Pascal, ou vivre dans la rue au temps du coronavirus

  • Pascal est triste, trop triste même, de voir «son territoire» comme il l’appelle, vide et muet
  • La librairie devant laquelle il a élu domicile lui donne un peu de boulot: dépoussiérer les rayons et vider les caisses de livres fraîchement arrivées

PARIS: Il est 21 heures, rue de Buci dans le VIe arrondissement de Paris. Le couvre-feu sanitaire vient d’entrer en vigueur dans la capitale comme dans toute l’Île-de-France. Les trottoirs de cette artère particulièrement animée de jour comme de nuit sont déserts.

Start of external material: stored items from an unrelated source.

/-- Steps of a group: an access performed, a gang that is complete, its end. -/
def State.groupSteps (s : State) (c g : Nat) (x : Group) : List Pend :=
  let u := s.seat c g 0
  ((List.range x.pending.length).filter fun i => !(s.portionsAt c g i).isEmpty).map (fun i => ⟨{ u with idx := i }, .accessPerformed⟩)
  ++ (match (s.core c).held.find? fun o => decide (o.slot = g) with
    | some o => if ((s.core c).arrived o).isSome then [⟨u, .gangRendezvous⟩] else []
    | none => [])
  ++ (if x.done && !x.finished && x.pending.isEmpty && x.fences.isEmpty && ((s.core c).opsOf g).isEmpty then [⟨u, .groupEnd⟩] else [])

/-- Steps of a core. -/
def State.coreSteps (s : State) (c : Nat) : List Turn :=
  let k := s.core c
  (match s.ctlPick c with
    | some x => [.ctl c x.slot x.split]
    | none => [])
  ++ (match s.lanePick c with
    | some x => [.lane c x.slot x.split]
    | none => [])
  ++ ((s.splitsOf c).flatMap fun e => ({ s with cur := s.seat c e.1 e.2.1 } : State).splitSteps).map .unit
  ++ (k.groups.flatMap fun e => s.groupSteps c e.1 e.2).map .unit
  ++ (if k.mxq.isEmpty then [] else [.unit ⟨{ core := c, ret := retOf c }, .matrixOperation⟩])

/-! ### Waiting steps -/

/-- Waiting steps that may happen: one for each unit, the oldest first. -/
def agendaSteps (l : List Pend) : List Turn :=
  ((List.range l.length).filter fun i => match l[i]? with
    | some e => !(l.take i).any fun x => decide (x.unit = e.unit)
    | none => false).map .agenda

/-- Steps of the units of a reticle: its distributor, clusters, ports and power. -/
def State.retSteps (s : State) (r : Nat) : List Pend :=
  if (s.ret r).answers then s.distSteps r ++ s.portSteps r ++ s.powerSteps r else []

/-- Sweeps of the drain detections that run, and probes that start by themselves. -/
def State.gridSteps (s : State) : List Pend :=
  s.sweeps.map (fun i => ⟨{ idx := i }, .drainSweep⟩)
  ++ ((s.teams.map Prod.fst).filter s.probeDue).map fun t => ⟨{ team := t }, .waitCycleProbeStart⟩

/-- The reticle to which a record about a team goes: that of its home core (R329). -/
def State.teamRets (s : State) (l : Nat) (rec : List Byte) (i : Nat) : List Nat :=
  match s.findTeam (s.partOf (linkRet l)) (BitVec.ofNat 32 (operand rec i 4)) (operand rec (i + 4) 4) with
  | some t => [retOf (s.homeNow t)]
  | none => []

/-- The reticles to which the service core forwards a record (R294, R328, R329). -/
def State.commandRets (s : State) (l : Nat) (rec : List Byte) : List Nat :=
  match operand rec 0 2 with
  | 0x01 => (descOf rec).rets
  | 0x02 => if operand rec 4 1 = 0 then [operand rec 2 1] else s.teamRets l rec 24
  | 0x04 => s.partRets (operand rec 4 1)
  | 0x05 => s.partRets (operand rec 22 1)
  | 0x07 => s.teamRets l rec 4
  | 0x08 => s.teamRets l rec 4
  | 0x0A => []
  | 0x0B => []
  | _ => [operand rec 2 1]

/-- The bytes of the record that a link executes next, as its memory holds them. -/
def State.recordNow (s : State) (l : Nat) : List Byte := readN (s.seenByte none) (s.recordAt l) 64

/-- The service core of a link's reticle can have a record now, and its answer be written (R103, R326); the endpoint there reaches every reticle that the record goes to and that answers (R20; log 93). -/
def State.recordReady (s : State) (l : Nat) : Bool :=
  !s.homeWaits (linkRet l) (s.recordAt l) && (s.commandRets l (s.recordNow l)).all fun r => !(s.ret r).answers || s.hostReaches l s.wafer r

/-- A link has a record to execute (R328, R330). -/
def State.commandWaits (s : State) (l : Nat) : Bool :=
  let x := s.link l
  s.started && x.accepts && x.sq.on && decide (x.sq.count ≠ 0) && (s.ret (linkRet l)).answers && s.recordReady l

/-- Every turn that is possible. -/
def State.turns (s : State) : List Turn :=
  s.cores.flatMap (fun k => s.coreSteps k.1 ++ (s.jobSteps k.1).map .unit)
  ++ (s.schedCores.flatMap s.schedSteps).map .unit
  ++ (s.teams.flatMap fun e => s.teamSteps e.1).map .unit
  ++ (s.rets.flatMap fun e => s.retSteps e.1).map .unit
  ++ s.gridSteps.map .unit
  ++ ([0, 1].filter s.commandWaits).map .command
  ++ agendaSteps s.agenda
  ++ (match s.timers with
    | t :: _ => if t.1 ≤ s.now then [.timer] else []
    | [] => [])
  ++ (if s.inbox.isEmpty then [] else [.input])

/-- The turn that is taken: the only one, or any of several (log 2). -/
def State.turn (s : State) : Option Turn :=
  match s.turns with
  | [] => none
  | [t] => some t
  | l => l[Config.pick s.freeCount % l.length]?

/-! ### Time -/

/-- A stall of the split of the step is for a memory result, a TLB miss or a full engine queue (R321). -/
def State.onMemory (s : State) : Stall → Bool
  | .writes _ => true
  | .memory _ => true
  | .engineFull => true
  | .accesses _ _ => true
  | .laneBusy r => s.awaits [r]
  | .drain => s.here.outstanding s.cur.split
  | .tile t => s.loading [t]
  | .pair t => s.loading [t, t + 1]
  | _ => false

/-- The split of the step waits as R321 tells: a stream of it is stalled or parked for a result, or waits for its next word. -/
def State.waitsOnMemory (s : State) : Bool :=
  let y := s.me
  let out := s.here.outstanding s.cur.split
  (match y.ctl with
    | .ready => s.fetchWaits s.cur.core y.pc.toNat 4
    | .stalled w => s.onMemory w
    | .parked => out
    | .blocked _ => false)
  || (match y.laneStall with
    | some w => s.onMemory w
    | none => (y.laneParked && out) || (!y.queue.isEmpty && !y.laneParked && s.fetchWaits s.cur.core s.nextAddr 12))

/-- A resident split of a cluster waits as R321 tells. -/
def State.clusterWaits (s : State) (k : Nat) : Bool :=
  [2 * k, 2 * k + 1].any fun c => (s.splitsOf c).any fun e => ({ s with cur := s.seat c e.1 e.2.1 } : State).waitsOnMemory

/-- The lane cycles of every cluster that holds something, brought up to now; a cluster's two cores are 2 k and 2 k + 1. -/
def State.tick (s : State) : State :=
  ((s.cores.map fun e => e.1 / 2).eraseDups).foldl (fun s k => s.tickCluster (k / 36) (k % 36) (s.clusterWaits k)) s

/-- The splits whose stalls are over become ready. -/
def State.wake (s : State) : State :=
  (s.cores.flatMap fun k => (s.splitsOf k.1).map fun e => (k.1, e)).foldl (fun (s : State) e =>
    if e.2.2.2.isStalled then s.setSplit e.1 e.2.1 e.2.2.1 ({ s with cur := s.seat e.1 e.2.1 e.2.2.1 } : State).unstalled else s) s

/-- The groups that are at a blocking point while their team holds a request (R366). -/
def State.noteBlocked (s : State) : State :=
  s.teams.foldl (fun s e => match e.2.request with
    | some r =>
      let l := ((s.groupsOf e.1).filter fun g => s.groupBlocked e.2.core g.1 g.2).map fun g => g.2.gid
      if s.isResident e.1 then s.modTeam e.1 fun x => { x with request := some { r with reached := l.foldl (fun m g => aput m g s.now) r.reached } } else s
    | none => s) s

/-- The fences that can be met now are, and event records that can reach their rings do (R114, R313). -/
def State.settleWaits (s : State) : State :=
  let s := (s.cores.flatMap fun k => (k.2.groups.filter fun g => !g.2.fences.isEmpty).map fun g => (k.1, g.1)).foldl (fun s e => s.settleFences e.1 e.2) s
  (s.rets.filter fun e => !e.2.eqHeld.isEmpty).foldl (fun s e => s.settleEvents e.1 e.2.eqHeld.length) s

/-- What every step finds first: fences that are met, stalls that are over, and blocking points that have been reached; on a device that lists no core and no reticle nothing waits. -/
def State.look (s : State) : State :=
  if s.cores.isEmpty && s.rets.isEmpty then s else s.settleWaits.wake.noteBlocked

/-- Reference time goes on. -/
def State.pass (s : State) (n : Nat) : State := ({ s with now := s.now + n } : State).tick

/-! ### What a turn runs -/

/-- A prepared step: an instruction to execute, one that a stream of the split of the step issues, or a state already reached. -/
inductive Issued where
  | run (i : Instr) (s : State)
  | stream (lane : Bool) (i : Instr) (s : State)
  | done (s : State)

/-- The next control instruction of a split (R128, R138, R153). -/
def State.runCtl (s : State) (c g p : Nat) : Issued :=
  let t : State := { s with cur := s.seat c g p }
  let a := t.me.pc.toNat
  let r := t.fetchControl c a
  let t := t.useFetch c a 4
  match r with
  | .error f => .done (t.raiseCtl f)
  | .ok w =>
    let t := { t with cur := { t.cur with insn := w.setWidth 96 } }
    match decodeControl w with
    | .ok i => .stream false i t
    | .error _ => .stream false (.illegalEncoding (.control w)) t

/-- The next lane instruction of a split. -/
def State.runLane (s : State) (c g p : Nat) : Issued :=
  let t : State := { s with cur := s.seat c g p }
  let a := t.nextAddr
  let r := t.nextLane
  let t := [0, 4, 8].foldl (fun t i => t.useFetch c (a + i) 4) t
  match r with
  | .error f => .done (t.raiseLane f)
  | .ok w =>
    let t := { t with cur := { t.cur with insn := w } }
    match decodeLane w with
    | .ok i => .stream true i t
    | .error _ => .stream true (.illegalEncoding (.lane w)) t

/-- The split of the step has issued its instruction, into the rendezvous latch too (R236), and has neither held it nor trapped; `a` is the state before it, `b` the state after it. -/
def issued (lane : Bool) (a b : State) : Bool :=
  match b.split? a.cur.core a.cur.slot a.cur.split with
  | none => !lane && !(b.team a.cur.team).byFault
  | some y =>
    y.trapDue.isNone && (a.me.inHandler || !y.inHandler)
      && if lane then decide (y.lWin.n = a.me.lWin.n + 1) || decide ((a.core a.cur.core).held.length < (b.core a.cur.core).held.length) else (match y.ctl with
        | .stalled _ => false
        | _ => true)

/-- A charge in the current lane cycle of a core's cluster (R287). -/
def State.charge (s : State) (c n : Nat) : State :=
  s.modCluster (retOf c) (clusterOf c) fun k => { k with recAdd := k.recAdd + n }

/-- What the issue of the control instruction of `a` leaves of its lane cycle: its core's control slot is taken, and its cluster charged (R286, R287). -/
def State.ctlSlot (s a : State) : State :=
  let c := a.cur.core
  (s.modCore c fun k => { k with rrCtl := a.cur.slot * 4 + a.cur.split, ctlCycle := a.cycle + 1 }).charge c (popcount a.me.active)

/-- What the issue of the lane instruction of `a` leaves of its lane cycle: a lane slot of its core is taken, its cluster charged, and its lanes in use (R286, R287, R322). -/
def State.laneSlot (s a : State) : State :=
  let c := a.cur.core
  let z := a.cur.slot * 4 + a.cur.split
  let s := s.modCore c fun k =>
    if k.laneCycle = a.cycle + 1 then { k with rrLane := z, laneBoth := true }
    else { k with rrLane := z, laneCycle := a.cycle + 1, laneFirst := z, laneBoth := false }
  (s.charge c (a.laneCharge a.cur.insn)).modCluster (retOf c) (clusterOf c) fun k =>
    { k with laneUsed := true }.useLanes (a.execMask (a.cur.insn.extractLsb' 49 4)) a.now

/-- What the issue of the instruction of `a` leaves of its lane cycle, where it has issued. -/
def State.slotTaken (s a : State) (lane : Bool) : State :=
  if issued lane a s then (if lane then s.laneSlot a else s.ctlSlot a) else s

/-- The step of a waiting unit. -/
def State.runPend (s : State) (e : Pend) : Issued := .run e.ins { s with cur := e.unit }

/-- The command of a record (R328, R329, R367). -/
def commandOf (l : Nat) (rec : List Byte) : Instr :=
  match operand rec 0 2 with
  | 0x01 => if bitOf (operand rec 7 1) 1 then .partitionDissolve l rec else .partitionSetUp l rec
  | 0x02 => .regionRegister l rec
  | 0x03 => .regionDeregister l rec
  | 0x04 => .tlbInvalidation l rec
  | 0x05 => .topologyChange l rec
  | 0x06 => .retargetDone l rec
  | 0x07 => match operand rec 12 1 with
    | 1 => .preemptionWithdraw l rec
    | 2 => .preemptionEnd l rec
    | 3 => .preemptionRestart l rec
    | _ => .preemptionRequest l rec
  | 0x08 => .waitCycleProbe l rec
  | 0x09 => if operand rec 13 1 = 1 then .warmStart l rec [] else .warmStartStage l rec
  | 0x0A => .attestation l rec
  | 0x0B => .waferId l rec
  | _ => .unassignedCommand l rec

/-- The next record of a link's queue, which is skipped where it takes an error response (R375). -/
def State.runCommand (s : State) (l : Nat) : Issued :=
  let r := s.unitReads (linkRet l) (s.recordAt l) 64
  match r.1 with
  | some rec => .run (commandOf l rec) { r.2 with cur := { ret := linkRet l, idx := l } }
  | none => .done (r.2.taken l)

/-- The instruction of a turn, with the state it runs in. -/
def State.runTurn (s : State) : Turn → Issued
  | .ctl c g p => s.runCtl c g p
  | .lane c g p => s.runLane c g p
  | .unit e => s.runPend e
  | .agenda i => match s.agenda[i]? with
    | some e => ({ s with agenda := s.agenda.eraseIdx i } : State).runPend e
    | none => .done s
  | .timer => match s.timers with
    | t :: l => ({ s with timers := l } : State).runPend t.2
    | [] => .done s
  | .input => match s.inbox with
    | e :: l => ({ s with inbox := l } : State).runPend e
    | [] => .done s
  | .command l => s.runCommand l

/-- Time goes on: by one cycle where a stream waits for its next lane cycle, otherwise to the next due step (log 3). -/
def State.idle (s : State) : State :=
  s.pass (if s.cores.any fun e => s.streamsWait e.1 then 1
    else match s.timers with
      | t :: _ => max 1 (t.1 - s.now)
      | [] => 1)

/-- The reference cycles that a turn takes: one, or, where several were possible and so several may happen in one cycle, none or one (log 3). -/
def State.takes (s : State) : Nat := if s.turns.length ≤ 1 then 1 else Config.pick (s.freeCount + 1) % 2

/-- What the machine does next. -/
def State.issue (s : State) : Issued :=
  let s := s.look
  match s.turn with
  | none => .done s.idle
  | some t => ({ s with freeCount := if s.turns.length ≤ 1 then s.freeCount else s.freeCount + 2 } : State).pass s.takes |>.runTurn t

end Sys2Proof.Machine
end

Tous les commerces – cafés, restaurants et autres –, qui grouillent habituellement d’activité et font de cette rue proche du boulevard Saint-Germain un cauchemar pour les automobilistes, ont baissé leur rideau.

Le silence est total, presque menaçant quand soudain un cri s’élève: «C’est la crise… C’est la crise!»

Un coup d’œil dans la rue suffit pour constater qu’il vient de Pascal, le sans-abri et mascotte de cette rue particulièrement prisée par les jeunes.

Pascal est triste, trop triste même, de voir «son territoire» comme il l’appelle, vide et muet.

Il regarde dans toutes les directions, personne à part lui, et Pascal qui vit dans cette rue depuis vingt ans n’aime pas la voir dans cet état: figée, silencieuse et sombre. Alors il crie pour atténuer sa solitude.

La rue de Buci, c’est son chez-lui. Son matelas et sa table de chevet sont installés sur le trottoir à leur place habituelle, devant la prestigieuse librairie Taschen.

À côté, le banc public qui lui sert de salon quand il a des visiteurs et sur lequel il accroche un grand balluchon en plastique qui contient ses affaires.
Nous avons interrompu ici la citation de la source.